SAP HANA will attempt to detect the language of your text. You can specify on what languages it should focus with this clause. In this case, we indicated that our text is all in English.

SEARCH ONLY ON
This clause saves some memory by not copying the source text into the full-text index.

FUZZY SEARCH INDEX ON
Enables or disables the fault-tolerant search feature. This feature is also called fuzzy text search .

TEXT ANALYSIS ON
Enables or disables the text analysis feature.

CONFIGURATION
Name of the configuration. The text analysis feature needs a configuration file. Some standard configurations ship with SAP HANA, and you can also create your own.

TEXT MINING OFF
Enables or disables the text-mining feature.

[»] Note

You normally put the SQL statement in Listing 9.1 in a procedure (using a .hdbprocedure file). This way, you can deploy it later on the production system. The recommended way to create full-text indexes going forward is using Core Data Services (CDS). You can find the CDS syntax in the SAP HANA Search Developer Guide at http://help.sap.com/hana_options_adp.

You now can open the definition of the column table by double-clicking the table’s name in the Catalog area. In the Indexes tab, you’ll see the full-text index named DEMO_TEXT_INDEX that you just created. When you select this index, you’ll see the details of the full-text index as shown in Figure 9.1.

You can see from the checkboxes that we enabled Fuzzy Search and Text Analysis and disabled Text Mining in this index.

Figure 9.1 Full-Text Index Details

When fuzzy search is enabled for text-type columns, the full-text index increases the memory size of the columns by approximately an additional 10 percent. When text analysis is enabled, the increase in the memory size due to the full-text index depends on many factors, but it can be as large as that of the column itself.

SAP HANA will automatically create full-text indexes for columns with data types TEXT, BINTEXT, and SHORTTEXT.

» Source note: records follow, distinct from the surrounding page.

/-- R270–R273, R275–R277, R280: a Store or Retrieve ends with the status its key, size and flags give, is forwarded to the owner, falls back to firmware, or
is written or delivered, encrypted for the delivery, in offset order; a vendor Lexicon command goes to firmware, is carried out record by record, and
completes once its checkpoint or commit has come. -/
def Obligations.SegmentsAreStoredRetrievedAndLoaded : Prop :=
  ∀ (s : State) (id : Nat) (c : Cmd), s.ok = true → sortedFrom none s.cmds = true →
    (∀ (slot e : Nat) (ptrs : List Nat) (s2 : State) (c1 : Cmd), s.KvReady id c 0x02 slot →
        let go := exec (.retrieve id ptrs) s
        let key := c.kvKey
        let buf := c.cdw 10
        let seg := nbits key 80 48
        let s0 := takePtrs id buf ptrs (fabTaken c s)
        let s1 := s0.incPair LEX_RETR_LO_COUNT LEX_RETR_HI_COUNT
        let s3 := if entFlag e eVARLEN && seg < entSegs e then lexTouch false [s2.heapAddr (entTable e + seg / 8)] s2 else s2
        let snap := (e, s3.segment e seg)
        let start := (s3.segment e seg).1
        let len := (s3.segment e seg).2
        let missing := ∃ t, go = .next t ∧ t.cmd id = some (c1.ended stKeyNotExist) ∧ t.fld LEX_KDNE_COUNT = (s.fld LEX_KDNE_COUNT + 1) % 2 ^ 32
        s0.cmd id = some c1 →
        (∀ rd l, s.Ptrs c buf ptrs rd l → c1 = { c with segs := l, segErr := 0 } ∧ s0.out = (hostReads rd s).out)
        ∧ (lexEntry key s1 = (s2, none) → missing)
        ∧ (lexEntry key s1 = (s2, some (e, true)) → go = .next (fallback id 8 0 (some (e, 0, 0)) s3))
        ∧ (lexEntry key s1 = (s2, some (e, false)) →
            (entNsid e ≠ c.nsid ∨ entSegs e ≤ seg → missing)
            ∧ (entNsid e = c.nsid → seg < entSegs e →
              (entFlag e eFIRMWARE = true ∨ s3.on LEX_CTL_FWALL = true → go = .next (fallback id 1 0 (some snap) s3))
              ∧ (entFlag e eFIRMWARE = false → s3.on LEX_CTL_FWALL = false →
                (entOwner e ≠ s3.fld HRD_ID_MEMBER → (c1.segErr = 0 → go = .next (herdForward id (entOwner e) key buf snap s3))
                  ∧ (c1.segErr ≠ 0 → ∃ t, go = .next t ∧ t.cmd id = some (c1.ended c1.segErr) ∧ t = { s3 with cmds := t.cmds }))
                ∧ (entOwner e = s3.fld HRD_ID_MEMBER → (len = 0 → missing)
                  ∧ (len ≠ 0 → buf = 0 → ∃ t, go = .next t ∧ t.cmd id = some { c1.ended 0 with dw0 := len } ∧ t = { s3 with cmds := t.cmds })
                  ∧ (∀ k a n, len ≠ 0 → buf ≠ 0 → s3.slotOf (entNsid e) = some k → s3.nsExists k = true → s3.extent k e start len = some (a, n) →
                      (entFlag e eNODELIV = true ∨ (s3.deliveryKey (entDkey e)).isSome = true) → c1.segErr = 0 →
                      let c' : Cmd := { c1 with slot := k, slba := a / s3.lbaBytes k, nlb := n / s3.lbaBytes k, kv := true, dw0 := len }
                      let s4 : State := { s3 with cmds := mins s3.cmds id c' }
                      let d : Deliv := { slot := k, cw := a / 4096, n := n / 4096, len := len, limit := min len buf, dkey := (if entFlag e eNODELIV then none else some (entDkey e)), key := key }
                      (∀ lu ∈ s4.cmdUnits c', entSt (s4.mapEntry k lu) ≠ 5) →
                      go = .next (mapLookup id c' { s4 with lex.deliv := mins s4.lex.deliv id d })))))))
    ∧ (∀ (slot e host : Nat) (ptrs : List Nat) (s2 : State), s.KvReady id c 0x01 slot →
        let go := exec (.store id host ptrs) s
        let key := c.kvKey
        let seg := nbits key 80 48
        let start := (s2.segment e seg).1
        let len := (s2.segment e seg).2
        let s1 := (fabTaken c s).inc LEX_STORES_COUNT
        let ends (st : Nat) : Prop := ∃ t, go = .next t ∧ t.cmd id = some (c.ended st)
        (lexEntry key s1 = (s2, none) → ends stKeyNotExist)
        ∧ (lexEntry key s1 = (s2, some (e, false)) →
            (entNsid e ≠ c.nsid ∨ entSegs e ≤ seg → ends stKeyNotExist)
            ∧ (entNsid e = c.nsid → seg < entSegs e → entFlag e eFIRMWARE = false → s2.on LEX_CTL_FWALL = false →
              (entFlag e eNOSTORE = true → ends stInvalidField)
              ∧ (entFlag e eNOSTORE = false → entOwner e ≠ s2.fld HRD_ID_MEMBER → go = .next (fallback id 7 0 (some (e, s2.segment e seg)) s2))
              ∧ (entFlag e eNOSTORE = false → entOwner e = s2.fld HRD_ID_MEMBER →
                (len = 0 → ends stKeyNotExist) ∧ (len ≠ 0 → c.cdw 10 ≠ len → ends stInvalidValueSize)
                ∧ (len ≠ 0 → c.cdw 10 = len → nbits (c.cdw 11) 8 8 ≠ 0 → ends stInvalidField)
                ∧ (∀ a n rd l, len ≠ 0 → c.cdw 10 = len → nbits (c.cdw 11) 8 8 = 0 → s2.extent slot e start len = some (a, n) → s2.Ptrs c len ptrs rd l →
                    let c2 : Cmd := { c with slot := slot, slba := a / s2.lbaBytes slot, nlb := n / s2.lbaBytes slot, segs := l, segErr := 0,
                                             data := c.input host % 2 ^ (8 * len), kind := 4 }
                    let s3 : State := { hostReads l (hostReads rd s2) with cmds := mins s2.cmds id c2 }
                    go = .next (hostWrite id (if c.port = 0 then s3.inc HPT_FROMHOST_COUNT (ceilDiv len 4096) else s3))))))
        ∧ (lexEntry key s1 = (s2, some (e, true)) → go = .next (fallback id 8 0 (some (e, 0, 0)) s2)))
    ∧ (∀ d, s.cmd id = some c → mfind s.lex.deliv id = some d → sortedFrom none s.lex.deliv = true →
        let gone : State → Prop := fun t => t.cmd id = some (c.ended stUnrecoveredRead) ∧ mfind t.lex.deliv id = none
        (c.sct = 2 → Gives (.deliverySend id) s fun t => gone t ∧ t.out = s.out)
        ∧ (c.sct ≠ 2 → c.phase = 2 ∨ c.phase = 12 → s.lexClass = true →
            (∀ e, s.delivBad d = some e → Gives (.deliverySend id) s gone)
            ∧ (∀ key, s.delivBad d = none → (d.dkey = none ∨ d.dkey.bind s.deliveryKey = some key) →
              let u := s.slotCw d.slot
              let k0 := d.sent / 4096
              let k1 := min d.n (((d.cw + k0) / u + 1) * u - d.cw)
              let ks := rangeFrom k0 (k1 - k0)
              let plain := ks.foldl (fun v k => v + s.cwPlain c d.cw k * 2 ^ (32768 * (k - k0))) 0
              let n := min (4096 * k1) d.limit - 4096 * k0
              let v := if d.dkey = none then plain % 2 ^ (8 * n) else ofLe (ctrApply key (aesEnc key (leBytes 16 d.key)) (256 * k0) (leBytes n plain))
              (ks.all fun k => s.cwReady id c k) = true → Gives (.deliverySend id) s fun t =>
                (c.port = 0 → t.out = (hostData (sliceSegs c.segs (4096 * k0) n) v s).out)
                ∧ (4096 * k1 < d.limit → t.cmd id = some c ∧ mfind t.lex.deliv id = some { d with sent := 4096 * k1 })
                ∧ (d.limit ≤ 4096 * k1 → t.cmd id = some (c.ended 0) ∧ mfind t.lex.deliv id = none))))
    ∧ (∀ host : Nat,
        let size := 2 ^ s.fld HPT_FWRING_HI_SIZE
        let wr := s.fld HPT_FWWR_INDEX % size
        let rows := [(Instr.lexiconLoad id host, 0xC5), (.lexiconRemove id host, 0xC9), (.segmentTableWrite id host, 0xCD), (.lexiconRead id, 0xCA), (.lexiconGeometry id, 0xCC)]
        (s.domOn dHOST = true → s.hpt.fwWait = [] → (wr + 1) % size ≠ s.fld HPT_FWRD_INDEX % size → mfind s.hpt.fw wr = none →
          ∀ e ∈ rows, s.AdminReady id c e.2 → Gives e.1 s fun t => t.cmd id = some { c with phase := 7, passed := true, fw := some wr } ∧ mfind t.hpt.fw wr = some { cmd := id, at' := s.mtime })
        ∧ (∀ i x, s.cmd id = some c → c.phase = 7 → c.isAdmin = true → c.port < 8192 → c.fw = some i → i < 4096 → mfind s.hpt.fw i = some x → x.cmd = id → x.dead = false →
            c.opc ≠ 0x7F → s.hpt.fwWait = [] → sortedFrom none s.hpt.fw = true →
            let done (st dw0 : Nat) : State → Prop := fun t => t.cmd id = some { c.ended st with dw0 := dw0 % 2 ^ 32, dw1 := 0, stx := 0 } ∧ mfind t.hpt.fw i = none
            (mfind s.lex.vend id = none → s.flag LEX_CTL_ENA = false → ∀ e ∈ rows, c.opc = e.2 → Gives e.1 s (done stInvalidOpcode 0))
            ∧ (∀ st dw0 wait, mfind s.lex.vend id = some (st, dw0, wait) → wait ≠ 1 → st < 2 ^ 11 → ∀ e ∈ rows, c.opc = e.2 →
                (s.vendReady wait = true → Gives e.1 s (done st dw0)) ∧ (s.vendReady wait = false → exec e.1 s = .next s))
            ∧ (∀ dw0, mfind s.lex.vend id = some (0, dw0, 1) → c.opc = 0xCC → s.flag LEX_CSTAT_PENDING = false →
                Gives (.lexiconGeometry id) s (done (if s.flag LEX_CSTAT_REFUSED then stSequence else 0) s.lexSlots))
            ∧ (mfind s.lex.vend id = none → s.flag LEX_CTL_ENA = true → s.domOn dLEX = true →
                let input := c.input host
                let load (k : Nat) (s : State) : State × Nat :=
                  let s := lexOp (if nbit (c.cdw 11) 0 then 3 else 1) (putOpData (nbits input (512 * k) 512) s)
                  (s, resultStatus (s.fld LEX_OPSTAT_RESULT))
                let remove (k : Nat) (s : State) : State × Nat :=
                  let s := lexOp 4 (putOpKey (nbits input (128 * k) 72) s)
                  (s, resultStatus (s.fld LEX_OPSTAT_RESULT))
                let table (k : Nat) (s : State) : State × Nat :=
                  if 2 ^ 32 ≤ c.cdw 10 + k then (s, stInvalidField) else
                  let s := lexOp 6 (putOpData (nbits input (512 * k) 512) (s.setFld LEX_OPKEY_KEY (c.cdw 10 + k) 0))
                  (s, resultStatus (s.fld LEX_OPSTAT_RESULT))
                (∀ e ∈ [(Instr.lexiconLoad id host, 0xC5, c.cdw 10, 64, load), (.lexiconRemove id host, 0xC9, c.cdw 10, 16, remove),
                    (.segmentTableWrite id host, 0xCD, c.cdw 11, 64, table)], c.opc = e.2.1 →
                  (e.2.2.1 = 0 ∨ 2 ^ 20 < e.2.2.1 * e.2.2.2.1 → Gives e.1 s (done stInvalidField 0))
                  ∧ (∀ s2 k st, e.2.2.1 ≠ 0 → e.2.2.1 * e.2.2.2.1 ≤ 2 ^ 20 → records e.2.2.2.2 e.2.2.1 0 s = (s2, k, st) → k ≠ 0 →
                      Gives e.1 s fun t => t.lex.vend = mins s2.lex.vend id (st, k, s2.nextCkp + 2) ∧ t.ckp.want = true ∧ t.mem = s2.mem ∧ t.cmd id = s2.cmd id))
                ∧ (c.opc = 0xCA → c.cdw 11 ≠ 0 → c.cdw 11 ≤ 4096 → s.lexB ≤ c.cdw 10 → Gives (.lexiconRead id) s (done stInvalidField 0))
                ∧ (∀ s2, c.opc = 0xCA → c.cdw 11 = 1 → c.cdw 10 < s.lexB → readBucket id (c.cdw 10) 0 s = (s2, 0) →
                    exec (.lexiconRead id) s = .next (fwFinish i 0 1 s2))
                ∧ (c.opc = 0xCC → let v := nbits (c.cdw 10) 0 5
                    (s.flag LEX_COUNT_ENTRIES = true → Gives (.lexiconGeometry id) s (done stSequence 0))
                    ∧ (s.flag LEX_COUNT_ENTRIES = false → v < 16 ∨ 22 < v → Gives (.lexiconGeometry id) s (done stInvalidField 0))
                    ∧ (s.flag LEX_COUNT_ENTRIES = false → 16 ≤ v → v ≤ 22 → Gives (.lexiconGeometry id) s fun t => t.fld LEX_GEOM_BUCKETLOG = v
                        ∧ t.flag LEX_CSTAT_PENDING = true ∧ t.flag LEX_CSTAT_REFUSED = false ∧ mfind t.lex.vend id = some (0, 0, 1))))))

For other column types, you must manually create the full-text index. You can only manually create a full-text index for columns with the VARCHAR, NVARCHAR, ALPHANUM, CLOB, NCLOB, and BLOB data types.

When you manually create an index, SAP HANA attaches a hidden column to the column you indexed. This hidden column contains extracted textual data from the source column; the original source column remains unchanged. Search queries are performed on the hidden column, but the data returned is from the source column.

[+] Tip

Remember that a full-text index is created for a specific column, not for the entire table. You will have to create a full-text index for every column that you wish to search or analyze.

Text Search

When you’ve created a full-text index with the FUZZY SEARCH option enabled, you can do fault-tolerant searches on your text data. (These are also called fuzzy searches .) This means we can misspell words, and SAP HANA will still find the text for us. The real-world scenario at the beginning of the chapter illustrates this point in a somewhat exaggerated manner.

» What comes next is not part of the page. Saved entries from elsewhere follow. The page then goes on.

-- ==== Sys2Proof/Laws/Regs.lean ====
section
/-! SUPPORT. Laws of register words and fields: what is read after a write, in the same word and in any other. -/

namespace Sys2Proof.Machine

variable (s : State)

/-- A field lies in its word, and the word holds a value in all of its bits. -/
def Fld.ok (f : Fld) : Bool := decide (f.lo + f.width ≤ 32) && decide (f.reg.mask.toNat &&& f.bits = f.bits)

theorem testBit_bits (f : Fld) (i : Nat) : f.bits.testBit i = (decide (f.lo ≤ i) && decide (i < f.lo + f.width)) := by
  simp only [Fld.bits, Nat.testBit_shiftLeft, Nat.testBit_two_pow_sub_one]
  by_cases h : f.lo ≤ i <;> simp [h]; omega

theorem testBit_nbits (n lo w i : Nat) : (nbits n lo w).testBit i = (decide (i < w) && n.testBit (lo + i)) := by
  simp [nbits, Nat.testBit_mod_two_pow, Nat.testBit_shiftRight]

/-- Within a word, a bit of a field that holds a value is one of the mask. -/
theorem Fld.mask_bit (f : Fld) (h : f.ok = true) (i : Nat) (h1 : f.lo ≤ i) (h2 : i < f.lo + f.width) : f.reg.mask.toNat.testBit i = true := by
  simp only [Fld.ok, Bool.and_eq_true, decide_eq_true_eq] at h
  have := congrArg (·.testBit i) h.2
  simp only [Nat.testBit_and, testBit_bits] at this
  simp_all

theorem testBit_putField (w : Word) (f : Fld) (v i : Nat) (hi : i < 32) :
    (putField w f v).toNat.testBit i =
      if f.lo ≤ i ∧ i < f.lo + f.width then v.testBit (i - f.lo) else w.toNat.testBit i := by
  have e1 : ∀ x : Nat, (BitVec.ofNat 32 x).getLsbD i = x.testBit i := by intro x; rw [BitVec.getLsbD_ofNat]; simp [hi]
  rw [← BitVec.getLsbD, putField, BitVec.getLsbD_or, BitVec.getLsbD_and, BitVec.getLsbD_not, e1, e1, testBit_bits, Nat.testBit_shiftLeft, Nat.testBit_mod_two_pow]
  by_cases h1 : f.lo ≤ i
  · by_cases h2 : i < f.lo + f.width
    · have h3 : i - f.lo < f.width := by omega
      simp [h1, h2, h3, hi]
    · have h3 : ¬ i - f.lo < f.width := by omega
      simp [h1, h2, h3, hi, BitVec.getLsbD]
  · simp [h1, hi, BitVec.getLsbD]

theorem State.reg_setReg_ne (r r' : Reg) (v : Word) (i j k i' j' k' : Nat) (h : r'.at i' j' k' ≠ r.at i j k) :
    (s.setReg r v i j k).reg r' i' j' k' = s.reg r' i' j' k' := by
  simp only [State.reg, State.setReg]
  exact mget_mput_ne _ _ _ _ _ _ h

theorem State.reg_setReg_same (hs : sortedFrom none s.regs = true) (r : Reg) (v : Word) (i j k : Nat) :
    (s.setReg r v i j k).reg r i j k = v &&& r.mask := by
  simp only [State.reg, State.setReg]
  exact mget_mput_same _ _ _ _ hs

theorem State.fld_setFld_ne (f g : Fld) (v i j k i' j' k' : Nat) (h : g.reg.at i' j' k' ≠ f.reg.at i j k) :
    (s.setFld f v i j k).fld g i' j' k' = s.fld g i' j' k' := by
  simp only [State.fld, State.setFld]
  rw [State.reg_setReg_ne s _ _ _ _ _ _ _ _ _ h]

/-- A field reads what was written to it. -/
theorem State.fld_setFld_same (hs : sortedFrom none s.regs = true) (f : Fld) (hf : f.ok = true) (v i j k : Nat) :
    (s.setFld f v i j k).fld f i j k = v % 2 ^ f.width := by
  simp only [State.fld, State.setFld, State.reg_setReg_same s hs]
  apply Nat.eq_of_testBit_eq
  intro b
  rw [testBit_nbits, Nat.testBit_mod_two_pow, BitVec.toNat_and, Nat.testBit_and]
  by_cases hb : b < f.width
  · have hlo : f.lo + f.width ≤ 32 := by simp only [Fld.ok, Bool.and_eq_true, decide_eq_true_eq] at hf; exact hf.1
    rw [testBit_putField _ _ _ _ (by omega), Fld.mask_bit f hf _ (by omega) (by omega)]
    simp [hb]
  · simp [hb]

/-- Another field of the same word, apart from the one written, reads as before. -/
theorem State.fld_setFld_apart (hs : sortedFrom none s.regs = true) (f g : Fld) (hr : g.reg = f.reg) (hg : g.ok = true)
    (h : g.lo + g.width ≤ f.lo ∨ f.lo + f.width ≤ g.lo) (v i j k : Nat) :
    (s.setFld f v i j k).fld g i j k = s.fld g i j k := by
  simp only [State.fld, State.setFld, hr, State.reg_setReg_same s hs]
  apply Nat.eq_of_testBit_eq
  intro b
  rw [testBit_nbits, testBit_nbits, BitVec.toNat_and, Nat.testBit_and]
  by_cases hb : b < g.width
  · have hlo : g.lo + g.width ≤ 32 := by simp only [Fld.ok, Bool.and_eq_true, decide_eq_true_eq] at hg; exact hg.1
    have hm := Fld.mask_bit g hg (g.lo + b) (by omega) (by omega)
    rw [hr] at hm
    rw [testBit_putField _ _ _ _ (by omega), hm, if_neg (by omega)]
    simp
  · simp [hb]

theorem State.setReg_sorted (hs : sortedFrom none s.regs = true) (r : Reg) (v : Word) (i j k : Nat) :
    sortedFrom none (s.setReg r v i j k).regs = true := sortedFrom_mput _ _ _ _ hs

theorem State.setFld_sorted (hs : sortedFrom none s.regs = true) (f : Fld) (v i j k : Nat) :
    sortedFrom none (s.setFld f v i j k).regs = true := sortedFrom_mput _ _ _ _ hs

/-- A write of a word changes no other word of the register space. -/
theorem State.setReg_find (r : Reg) (v : Word) (i j k off : Nat) (h : off ≠ r.at i j k) :
    mfind (s.setReg r v i j k).regs off = mfind s.regs off := mfind_mput_ne _ _ _ _ _ h

end Sys2Proof.Machine
end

SAP HANA will find alternative (US and UK) spellings for words like color/colour, artifact/artefact, utilize/utilise, and check/cheque. Incorrectly entered words such as typing coat, will still return the correct word, which was probably cost.

In Chapter 8, we discussed the LIKE operator in SQL. You can search for a random pharmaceutical product name (like Guaiphenesin) via the following SQL statement:

SELECT productname, price from Products where productname LIKE 
‘%UAIPH%’;

This will find the name if you type the first few characters correctly. If you search for “%AUIPH%” instead, you won’t find anything.

CONTAINS Predicate

In SAP HANA, you can use the CONTAINS predicate to use the fuzzy text search feature. In this case, you use the following SQL statement:

SELECT SCORE(), productname, price from Products where 
CONTAINS(productname, ‘AUIPH’, FUZZY(0.8)) ORDER BY SCORE() DESC;

[+] Tip

Remember that your users will not type SQL statements; you’ll create these statements in a user-defined function (UDF) or a procedure and call them from your graphical calculation view or your SAP HANA XS application.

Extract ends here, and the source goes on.